━━━ Provided information ━━━

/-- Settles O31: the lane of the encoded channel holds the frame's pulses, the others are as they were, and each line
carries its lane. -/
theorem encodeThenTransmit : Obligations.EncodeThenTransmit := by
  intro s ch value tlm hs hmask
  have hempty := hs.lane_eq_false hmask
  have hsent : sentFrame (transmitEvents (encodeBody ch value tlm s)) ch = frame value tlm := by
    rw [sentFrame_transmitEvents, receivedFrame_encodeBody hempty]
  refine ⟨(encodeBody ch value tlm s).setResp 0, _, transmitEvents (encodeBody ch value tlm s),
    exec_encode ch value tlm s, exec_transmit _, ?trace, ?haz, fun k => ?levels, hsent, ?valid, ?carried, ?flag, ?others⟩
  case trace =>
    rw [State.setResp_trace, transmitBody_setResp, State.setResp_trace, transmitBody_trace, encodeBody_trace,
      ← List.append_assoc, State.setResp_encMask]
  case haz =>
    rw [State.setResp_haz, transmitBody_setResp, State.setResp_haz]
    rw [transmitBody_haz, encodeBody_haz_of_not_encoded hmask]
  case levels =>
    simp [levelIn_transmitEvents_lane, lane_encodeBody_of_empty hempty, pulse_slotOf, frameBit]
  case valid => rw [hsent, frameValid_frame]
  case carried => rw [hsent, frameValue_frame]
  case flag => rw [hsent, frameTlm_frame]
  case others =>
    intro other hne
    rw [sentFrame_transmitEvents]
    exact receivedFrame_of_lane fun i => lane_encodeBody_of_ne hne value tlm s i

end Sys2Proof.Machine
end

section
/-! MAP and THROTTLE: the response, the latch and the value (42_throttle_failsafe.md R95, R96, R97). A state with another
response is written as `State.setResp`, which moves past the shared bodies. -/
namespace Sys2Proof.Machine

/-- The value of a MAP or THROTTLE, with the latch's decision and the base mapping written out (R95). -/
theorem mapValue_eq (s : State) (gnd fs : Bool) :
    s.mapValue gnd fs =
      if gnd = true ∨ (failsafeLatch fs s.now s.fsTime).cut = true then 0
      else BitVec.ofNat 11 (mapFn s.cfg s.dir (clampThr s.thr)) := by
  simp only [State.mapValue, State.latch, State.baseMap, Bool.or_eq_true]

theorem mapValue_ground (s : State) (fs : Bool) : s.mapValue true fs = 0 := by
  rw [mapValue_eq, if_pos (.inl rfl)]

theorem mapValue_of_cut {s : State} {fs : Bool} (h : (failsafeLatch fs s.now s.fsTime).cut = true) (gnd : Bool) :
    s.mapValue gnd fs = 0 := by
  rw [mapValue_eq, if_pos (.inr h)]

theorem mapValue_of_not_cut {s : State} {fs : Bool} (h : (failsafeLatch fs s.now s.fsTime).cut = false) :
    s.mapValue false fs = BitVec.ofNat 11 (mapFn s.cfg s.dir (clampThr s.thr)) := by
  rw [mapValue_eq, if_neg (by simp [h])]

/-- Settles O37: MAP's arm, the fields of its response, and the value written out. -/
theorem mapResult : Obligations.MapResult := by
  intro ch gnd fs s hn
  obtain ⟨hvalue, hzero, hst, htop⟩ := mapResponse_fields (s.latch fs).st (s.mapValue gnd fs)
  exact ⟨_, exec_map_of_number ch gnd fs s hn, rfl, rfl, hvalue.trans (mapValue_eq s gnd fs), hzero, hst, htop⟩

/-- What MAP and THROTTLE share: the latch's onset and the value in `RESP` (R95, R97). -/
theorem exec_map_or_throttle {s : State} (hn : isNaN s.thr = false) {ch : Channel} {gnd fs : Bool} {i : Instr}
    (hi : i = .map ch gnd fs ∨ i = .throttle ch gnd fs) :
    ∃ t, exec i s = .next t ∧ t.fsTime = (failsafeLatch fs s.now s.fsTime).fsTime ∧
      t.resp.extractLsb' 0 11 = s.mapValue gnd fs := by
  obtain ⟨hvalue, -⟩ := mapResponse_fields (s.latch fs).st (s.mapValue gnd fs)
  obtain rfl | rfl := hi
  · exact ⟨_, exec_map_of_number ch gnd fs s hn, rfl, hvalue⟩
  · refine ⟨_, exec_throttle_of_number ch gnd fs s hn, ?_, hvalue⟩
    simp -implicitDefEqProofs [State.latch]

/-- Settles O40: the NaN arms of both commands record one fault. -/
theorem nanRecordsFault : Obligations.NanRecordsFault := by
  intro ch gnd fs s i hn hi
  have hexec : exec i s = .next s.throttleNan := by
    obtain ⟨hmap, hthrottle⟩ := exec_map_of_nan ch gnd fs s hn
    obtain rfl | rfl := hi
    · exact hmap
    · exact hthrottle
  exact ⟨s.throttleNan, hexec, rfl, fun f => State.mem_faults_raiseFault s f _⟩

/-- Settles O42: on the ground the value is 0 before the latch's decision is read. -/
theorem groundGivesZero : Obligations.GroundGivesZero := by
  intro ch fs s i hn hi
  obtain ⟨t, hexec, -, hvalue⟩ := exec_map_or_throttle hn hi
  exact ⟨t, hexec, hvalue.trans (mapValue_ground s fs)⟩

━━━

** Your instructions **
Among the records above, only the lines between the line holding "simp [levelIn_transmitEvents_lane, lane_encodeBody_of_empty" and the line holding "fs), hzero, hst, htop⟩", inclusive, are to be output, exactly as written.

** Written answer **
    simp [levelIn_transmitEvents_lane, lane_encodeBody_of_empty hempty, pulse_slotOf, frameBit]
  case valid => rw [hsent, frameValid_frame]
  case carried => rw [hsent, frameValue_frame]
  case flag => rw [hsent, frameTlm_frame]
  case others =>
    intro other hne
    rw [sentFrame_transmitEvents]
    exact receivedFrame_of_lane fun i => lane_encodeBody_of_ne hne value tlm s i

end Sys2Proof.Machine
end

section
/-! MAP and THROTTLE: the response, the latch and the value (42_throttle_failsafe.md R95, R96, R97). A state with another
response is written as `State.setResp`, which moves past the shared bodies. -/
namespace Sys2Proof.Machine

/-- The value of a MAP or THROTTLE, with the latch's decision and the base mapping written out (R95). -/
theorem mapValue_eq (s : State) (gnd fs : Bool) :
    s.mapValue gnd fs =
      if gnd = true ∨ (failsafeLatch fs s.now s.fsTime).cut = true then 0
      else BitVec.ofNat 11 (mapFn s.cfg s.dir (clampThr s.thr)) := by
  simp only [State.mapValue, State.latch, State.baseMap, Bool.or_eq_true]

theorem mapValue_ground (s : State) (fs : Bool) : s.mapValue true fs = 0 := by
  rw [mapValue_eq, if_pos (.inl rfl)]

theorem mapValue_of_cut {s : State} {fs : Bool} (h : (failsafeLatch fs s.now s.fsTime).cut = true) (gnd : Bool) :
    s.mapValue gnd fs = 0 := by
  rw [mapValue_eq, if_pos (.inr h)]

theorem mapValue_of_not_cut {s : State} {fs : Bool} (h : (failsafeLatch fs s.now s.fsTime).cut = false) :
    s.mapValue false fs = BitVec.ofNat 11 (mapFn s.cfg s.dir (clampThr s.thr)) := by
  rw [mapValue_eq, if_neg (by simp [h])]

/-- Settles O37: MAP's arm, the fields of its response, and the value written out. -/
theorem mapResult : Obligations.MapResult := by
  intro ch gnd fs s hn
  obtain ⟨hvalue, hzero, hst, htop⟩ := mapResponse_fields (s.latch fs).st (s.mapValue gnd fs)
  exact ⟨_, exec_map_of_number ch gnd fs s hn, rfl, rfl, hvalue.trans (mapValue_eq s gnd fs), hzero, hst, htop⟩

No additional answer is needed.